After seeing the latest adaptation of The Great Gatsby, I left the theatre with a mix of emotions. I felt depressed as poor Gatsby lay dead in a red pool of regret and lost hope. I also felt happy and relieved that I didn’t hate Baz Luhrmann’s creation as I had initially predicted I would when I first heard they were making such a film. I imagined it would be impossible to make a movie accurately depicting the complex characters and emotions found in such an outstanding work of literature. For the most part, however, I found things to applaud throughout the film, with only one or two small Baz kills interrupting my state of joy.
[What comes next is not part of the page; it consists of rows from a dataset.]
/-- With FR = 0 a computation or doubleword move that names an odd register stops by name (10_state.md R52;
46_fpu_move_ls.md R825; 46_fpu_move_ls.md R832; 47_fpu_arith.md R861). The refusal is the model's treatment of
item U20 (log 34). -/
def Obligations.OddFpRegistersStop : Prop :=
  ∀ (s : State) (b w x y z : RegNum) (cc : BitVec 3), s.status.cu1 = true → s.status.fr = false →
    (x.getLsbD 0 || z.getLsbD 0 →
      (∀ i ∈ (
        [.fpSqrtS x z, .fpSqrtD x z, .fpAbsS x z, .fpAbsD x z, .fpMovS x z, .fpMovD x z, .fpNegS x z,
         .fpNegD x z, .fpRoundWS x z, .fpRoundWD x z, .fpTruncWS x z, .fpTruncWD x z, .fpCeilWS x z,
         .fpCeilWD x z, .fpFloorWS x z, .fpFloorWD x z, .fpCvtWS x z, .fpCvtWD x z, .fpCvtSD x z, .fpCvtSW x z,
         .fpCvtDS x z, .fpCvtDW x z] : List Instr), exec i s = .refused .oddFpRegister) ∧
      (s.status.mips4 = true → ∀ i ∈ (
        [.fpRecipS x z, .fpRecipD x z, .fpRsqrtS x z, .fpRsqrtD x z, .fpMovfS cc x z, .fpMovfD cc x z,
         .fpMovtS cc x z, .fpMovtD cc x z, .fpMovzS b x z, .fpMovzD b x z, .fpMovnS b x z,
           .fpMovnD b x z] : List Instr), exec i s = .refused .oddFpRegister) ∧
      (s.status.ops64 = true → ∀ i ∈ (
        [.fpRoundLS x z, .fpRoundLD x z, .fpTruncLS x z, .fpTruncLD x z, .fpCeilLS x z, .fpCeilLD x z,
         .fpFloorLS x z, .fpFloorLD x z, .fpCvtLS x z, .fpCvtLD x z, .fpCvtSL x z, .fpCvtDL x z] : List Instr),
           exec i s = .refused .oddFpRegister)) ∧
    (y.getLsbD 0 || x.getLsbD 0 || z.getLsbD 0 → ∀ i ∈ (
      [.fpAddS y x z, .fpAddD y x z, .fpSubS y x z, .fpSubD y x z, .fpMulS y x z, .fpMulD y x z, .fpDivS y x z,
       .fpDivD y x z] : List Instr), exec i s = .refused .oddFpRegister) ∧
    (s.status.mips4 = true → w.getLsbD 0 || y.getLsbD 0 || x.getLsbD 0 || z.getLsbD 0 → ∀ i ∈ (
      [.fpMaddS w y x z, .fpMaddD w y x z, .fpMsubS w y x z, .fpMsubD w y x z, .fpNmaddS w y x z,
       .fpNmaddD w y x z, .fpNmsubS w y x z, .fpNmsubD w y x z] : List Instr), exec i s = .refused .oddFpRegister) ∧
    ((cc = 0 ∨ s.status.mips4 = true) → y.getLsbD 0 || x.getLsbD 0 → ∀ i ∈ (
      [.fpCFS y x cc, .fpCFD y x cc, .fpCUnS y x cc, .fpCUnD y x cc, .fpCEqS y x cc, .fpCEqD y x cc,
       .fpCUeqS y x cc, .fpCUeqD y x cc, .fpCOltS y x cc, .fpCOltD y x cc, .fpCUltS y x cc, .fpCUltD y x cc,
       .fpCOleS y x cc, .fpCOleD y x cc, .fpCUleS y x cc, .fpCUleD y x cc, .fpCSfS y x cc, .fpCSfD y x cc,
       .fpCNgleS y x cc, .fpCNgleD y x cc, .fpCSeqS y x cc, .fpCSeqD y x cc, .fpCNglS y x cc, .fpCNglD y x cc,
       .fpCLtS y x cc, .fpCLtD y x cc, .fpCNgeS y x cc, .fpCNgeD y x cc, .fpCLeS y x cc, .fpCLeD y x cc,
       .fpCNgtS y x cc, .fpCNgtD y x cc] : List Instr), exec i s = .refused .oddFpRegister) ∧
    (s.status.ops64 = true → x.getLsbD 0 → exec (.dmtc1 b x) s = .refused .oddFpRegister)

/-- FPU loads write one register half or register, FPU stores the item's bytes, and nothing else (46_fpu_move_ls.md
R800 to R803; 46_fpu_move_ls.md R805 to R810; 46_fpu_move_ls.md R831 to R834). The refusals are the model's
treatment of items U20 (log 34) and U22 (log 36). -/
def Obligations.FpLoadsAndStores : Prop :=
  ∀ (s : State) (base index f : RegNum) (offset : BitVec 16), s.status.cu1 = true → s.Canonical →
    let odd := !s.status.fr && f.getLsbD 0; let even := f &&& 0b11110#5
    let word := if odd then (s.fp even).hi else (s.fp f).lo
    let LoadsWord (i : Instr) (va : Dword) : Prop := TakesAccessException i s va 4 false ∧
      ∀ pa attr, Accessible s va 4 false pa attr →
        if odd then FpWrites i s even fun p => p = { s.fp even with hi := (s.memRead pa 4).setWidth 32 }
        else FpWrites i s f fun p => p.lo = (s.memRead pa 4).setWidth 32 ∧ (s.status.fr = false → p.hi = (s.fp f).hi)
    let LoadsDword (i : Instr) (va : Dword) : Prop := TakesAccessException i s va 8 false ∧
      ∀ pa attr, Accessible s va 8 false pa attr →
        if odd then exec i s = .refused .oddFpRegister else FpWrites i s f fun p => p.hi ++ p.lo = s.memRead pa 8
    let StoresWord (i : Instr) (va : Dword) : Prop := TakesAccessException i s va 4 true ∧
      ∀ pa attr, Accessible s va 4 true pa attr → Stores i s pa 4 (word.setWidth 64)
    let StoresDword (i : Instr) (va : Dword) : Prop := TakesAccessException i s va 8 true ∧
      ∀ pa attr, Accessible s va 8 true pa attr →
        if odd then ∃ v, Stores i s pa 8 v else Stores i s pa 8 ((s.fp f).hi ++ (s.fp f).lo)
    let va := s.reg base + offset.signExtend 64; let vx := s.reg base + s.reg index
    LoadsWord (.lwc1 base f offset) va ∧ LoadsDword (.ldc1 base f offset) va ∧
    StoresWord (.swc1 base f offset) va ∧ StoresDword (.sdc1 base f offset) va ∧
    (s.status.mips4 = true →
      (vx.extractLsb' 62 2 = (s.reg base).extractLsb' 62 2 →
        LoadsWord (.lwxc1 base index f) vx ∧ LoadsDword (.ldxc1 base index f) vx ∧
        LoadsDword (.luxc1 base index f) (vx &&& ~~~7#64) ∧
        StoresWord (.swxc1 base index f) vx ∧ StoresDword (.sdxc1 base index f) vx ∧
        StoresDword (.suxc1 base index f) (vx &&& ~~~7#64)) ∧
      (vx.extractLsb' 62 2 ≠ (s.reg base).extractLsb' 62 2 →
        ∀ i ∈ ([.lwxc1 base index f, .ldxc1 base index f, .luxc1 base index f, .swxc1 base index f,
          .sdxc1 base index f,
          .suxc1 base index f] : List Instr), exec i s = .refused .indexedRegionMismatch))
I get that Luhrmann is attempting to achieve a modern take on the novel, and therefore features some of the most recent top-selling artists like Jay-Z, Beyonce, and Andre 3000 in the soundtrack. However, I am a more traditional fan and would have loved to see recreate a more accurate representation of the 1920s, with a full-on, traditional flapper feel and jazz music. That said, I do think the hip hop music blaring through Gatsby’s infamous parties works better than I had initially assumed it would. I also love Lana Del Rey’s song ‘Young and Beautiful’ which plays throughout Daisy and the Gatsby’s romantic affair. Not only did it fit like a puzzle piece into the scene with Gatsby’s English shirt collection, but the lyrics also rather subtly posed a great question: “Will you still love me when I’m no longer young and beautiful?” Although every viewer and reader of The Great Gatsby would love to think so, the question sparks a heated debate as to whether Gatsby is infatuated with Daisy’s wealth, youth, and beauty, or if he truly loves her on a much deeper level.
As far as characters go, I think that Leonardo DiCaprio plays an amazing Gatsby. I doubt anyone could have done it better. I also think Joel Edgerton plays the arrogant, cocky, misogynistic Tom Buchanan almost too well.
The film sticks fairly well to the plot of the novel. It leaves out only a few very small details, such as Gatsby’s father showing up for the funeral at the end. However, the film works perfectly fine without these details. The only change I am opposed to is making Nick seem crazy, retelling his story to a doctor throughout the film as he recovers from alcoholism. A pale, unshaven Nick shakily and cautiously begins to write his story, as he insists he doesn’t want to talk about it anymore. This addition seemed unnecessary and unfair to poor Nick. After all, he is, according to himself, the only sane, levelheaded person in the story.
All in all, the film is much better than I expected. Yet, how could anyone presume that they could make a flawless film adaptation of F. Scott Fitzgerald’s masterpiece? Still, I raise my glass to Luhrmann for coming much closer than I think most ever could. Cheers to him — a very, very solid attempt, old sport.